Note that the derivative in $\mathrm{d}t = \frac{\mathrm{d}t}{\mathrm{d}\tau}\mathrm{d}\tau$ (which is called $\theta$ in the question) is not a dynamical variable from the viewpoint of the original system. Your Euler-Lagrange equation does not exist because it is not a function/coordinate on phase space.

Note also that, if $s_1 \neq t_1$ and $s_2\neq t_2$, the transformation $t\mapsto s$ you perform is not what is generally called a time-reparametrization in the context where we talk about reparametrization invariance and vanishing Hamiltonians. It is usually assumed that the start and end of the parameter stay fixed.

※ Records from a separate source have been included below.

-- ==== Sys2Proof/Syntax.lean ====
section
/-! DEFINITION. The commands and events of the part: one constructor for each row of the table of operations and events,
with what the sender gives with it. A timer or internal event carries what the part measures or samples at that instant. -/

namespace Sys2Proof

/-- One command packet (R440): OPCODE, FLAGS, PLEN, TAG and the 56 parameter bytes, the first least significant. -/
structure Packet where
  opcode : BitVec 16
  flags : BitVec 8
  plen : BitVec 8
  tag : BitVec 32
  params : BitVec 448
  deriving DecidableEq, Repr

/-- A command whose opcode the row gives: the queue pair it stands in and the rest of its packet. -/
structure Cmd where
  pair : Fin 16
  flags : BitVec 8
  plen : BitVec 8
  tag : BitVec 32
  params : BitVec 448
  deriving DecidableEq, Repr

/-- A writable bit of the function's configuration space that the manual names (R416, R424, R425, R426). -/
inductive CfgBit where
  | memEnable | cacheEnable | busMaster | biEnable | msixEnable | msixFunctionMask
  deriving DecidableEq, Repr

/-- Protocol of a request to the DOE mailbox (R409): the two that it serves, and any other. -/
inductive DoeProtocol where
  | discovery | cdatTable | other
  deriving DecidableEq, Repr

/-- Where a register write goes: BAR0, BAR2 (R412), a configuration bit, the base of BAR0, BAR2 or BAR4 (R411), a request to the DOE
mailbox (R410), or the status bits of AER and CXL RAS, which a 1 clears (R432). -/
inductive RegTarget where
  | bar0 (offset : Nat)
  | bar2 (offset : Nat)
  | config (bit : CfgBit)
  | barBase (bar : Fin 3)
  | doe (protocol : DoeProtocol)
  | errorStatus
  deriving DecidableEq, Repr

/-- Conditions of the link that are reported (R431). -/
inductive LinkError where
  | receiver | linkCrc | cachePoison (pair : Fin 16) | outsideDecoder | islandParity
  deriving DecidableEq, Repr

/-- What removes the hold on messages (R425, R426). -/
inductive Unmask where
  | vector (v : Fin 64) | function | msixEnable | busMaster
  deriving DecidableEq, Repr

/-- What a read of on-chip SRAM finds (R521): a byte corrected, or one that cannot be corrected in engine local memory, in an
overlay image or in a sod. -/
inductive SramFind where
  | corrected | engineByte (engine : Fin 64) | overlayByte (overlay : Fin 16) | sodByte (index : Nat)
  deriving DecidableEq, Repr

/-- An ANNOUNCE message (R344). -/
structure Announce where
  version : Nat
  origin : BitVec 64
  rank : Fin 4
  valid : Bool
  bookId : BitVec 16
  seq : BitVec 16
  hops : Fin 16
  /-- the DEVICE_IDs its origin sees at each lane half: 0 to 3 the receive halves, 4 to 7 the transmit halves of lanes 0 to 3 -/
  seen : List (Fin 8 × BitVec 64)
  deriving DecidableEq, Repr

/-- A completed TIME exchange (R352): its number and the four instants in ps of device time. -/
structure TimeExchange where
  number : Nat
  t1 : Nat
  t2 : Nat
  t3 : Nat
  t4 : Nat
  deriving DecidableEq, Repr

/-- A CLAIM message (R344, R355): codes per group, phase index, and whether the last grant was applied, refused or neither. -/
structure Claim where
  origin : BitVec 64
  codes : List (Fin 64)
  phase : Fin 16
  applied : Option Bool
  deriving DecidableEq, Repr

/-- A GRANT message (R344, R355): per member its codes, none where the pool ran out, and its phase index. -/
structure GrantMsg where
  leader : BitVec 64
  number : BitVec 16
  members : List (BitVec 64 × List (Option (Fin 64)) × Fin 16)
  deriving DecidableEq, Repr
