-- ==== Sys2Proof/Machine/RegMap.lean ====
section
/-! DEFINITION. The register map of BAR0 (R619, R620, R632): every register's address, its reset value, its fields with
their access codes (R11) and value ranges (R622), and which SAT bit serves which counter (R634). -/

namespace Sys2Proof

/-- Access code of a field (R11). -/
inductive Access where
  | rw | ro | rc | w1c | w1s | wo
  deriving DecidableEq, Repr

/-- What a write of an RW field does with a value outside its range (R622). -/
inductive Range where
  /-- Every value of the field's width is in range. -/
  | any
  /-- A value outside `lo` to `hi` leaves the field as it was and is counted. -/
  | keep (lo hi : Nat)
  /-- A value outside is stored at the nearer limit. -/
  | clamp (lo hi : Nat)
  /-- The same, read as two's complement. -/
  | clampSigned (lo hi : Int)
  deriving DecidableEq, Repr

/-- One field of a register: its lowest bit, its width, its access code and its range. -/
structure FieldRow where
  lo : Nat
  width : Nat
  acc : Access
  rng : Range
  deriving DecidableEq, Repr

/-- How a reset treats a register (R621). -/
inductive Keep where
  /-- takes its reset value at every reset -/
  | no
  /-- held in the backup domain (R579) -/
  | backup
  /-- zero after a power-on or cold reset, otherwise unchanged (R17) -/
  | warm
  deriving DecidableEq, Repr

/-- What a register is in a 64-bit pair (R624): none, the LO half, the HI half. -/
inductive PairHalf where
  | none | lo | hi
  deriving DecidableEq, Repr

/-- One row of the register tables: element (i, j) lies at `base + i * s1 + j * s2` (R632). -/
structure RegRow where
  name : String
  base : Nat
  n1 : Nat
  s1 : Nat
  n2 : Nat
  s2 : Nat
  reset : BitVec 32
  keep : Keep
  half : PairHalf
  fields : List FieldRow
  deriving DecidableEq, Repr

/-- A field of one register of BAR0. -/
structure Fld where
  addr : Nat
  lo : Nat
  width : Nat
  deriving DecidableEq, Repr

/-- A counter of BAR0 with the SAT bit that serves it (R613, R634); `wide` for a 64-bit pair, named by its LO half. -/
structure Cnt where
  addr : Nat
  wide : Bool
  sat : Nat
  bit : Nat
  deriving DecidableEq, Repr

/-! Addresses (R632). -/

namespace Reg
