-- ==== Sys2Proof/Machine/Params.lean ====
section
/-! DEFINITION. The parameters (R475 to R479): index, element size and count, effect class, set, range and default, as the
parameter tables of the chapters give them. The index of a parameter within the range of its namespace, and the size of an
element the manual does not state, are this model's numbering (DESIGN CHOICE, log entry 3). -/

namespace Sys2Proof

/-- When a change of a live value takes effect (R478). -/
inductive EffectClass where
  | i | d | f | b | s
  deriving DecidableEq, Repr

/-- The set of the retained store a parameter belongs to (R479). -/
inductive ParamSet where
  | base | calibration | safety | counters
  deriving DecidableEq, Repr

/-- One parameter. `signed` values are two's complement in `esize` bytes; `scale` is the log2 of the step divisor (R476);
`mirrored` marks the members of the safety set that also belong to the base (R395). -/
structure Param where
  name : String
  index : Nat
  esize : Nat
  elems : Nat
  cls : EffectClass
  set : ParamSet
  lo : Int
  hi : Int
  scale : Nat
  mirrored : Bool
  dflt : Nat
  deriving DecidableEq, Repr

/-- The parameter's values are signed. -/
def Param.signed (p : Param) : Bool := decide (p.lo < 0)

/-! Parameter indices (R475). -/

namespace P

  1. Your new system $\bar{L}$ is not equivalent to the original one: You can, however, define a new Lagrangian system $\bar L(q,q',\theta,{\theta}') := L(q,q'/\theta)\theta$, with an additional variable $\theta$, if you so desire. Let's examine that new system a bit:

    The equations of motion for $q$ are $$ \frac{\mathrm{d}}{\mathrm{d}s}\left(\frac{\partial\bar{L}}{\partial q'}\right) - \frac{\partial\bar{L}}{\partial q} = \frac{\mathrm{d}}{\mathrm{d}s}\left(\frac{\partial(L\theta)}{\partial q'}\right) - \frac{\partial(L\theta)}{\partial q} = \frac{\mathrm{d}}{\mathrm{d}s}\left(\frac{\partial{L}}{\partial q'}\right)\theta + \frac{\partial L}{\partial q'}\theta' - \frac{\partial{L}}{\partial q}\theta = 0\tag{a}$$ and the equation of motion for $\theta$ is $$ \frac{\partial \bar{L}}{\partial \theta} = \frac{\partial L}{\partial \theta} \theta + L = 0.\tag{b}$$ Here, crucially, $L$ has to be read as the $L(q,q'/\theta)$ it appears as in the $\bar{L}$, so we have $$ \frac{\partial L}{\partial q'} = \frac{1}{\theta} \frac{\partial L}{\partial \dot{q}}\quad\text{and}\quad \frac{\partial L}{\partial \theta} = \frac{\partial (q'/\theta)}{\partial \theta}\frac{\partial L}{\partial \dot{q}} = -\frac{q'}{\theta^2}\frac{\partial L}{\partial \dot{q}} \tag{c}$$ in terms of the $\partial L /\partial \dot{q}$ that appears in the original E-L equations. Notably, eq. (b) indeed implies that $\dot{q}\frac{\partial L}{\partial \dot{q}} - L = 0$ but only under the assumption that $q'/\theta = \dot{q}$. However, the moment we promoted $\theta$ to a dynamical variable, we lost that relation - the object $\dot{q}$ does not exist in this new world anymore, the $\partial L/\partial \dot{q}$ is a function of $q,q'$ and $\theta$, not one of $q$ and $\dot{q}$. From the viewpoint fo the new system it should be read simply as $\frac{\partial L}{\partial(q'/\theta)}$.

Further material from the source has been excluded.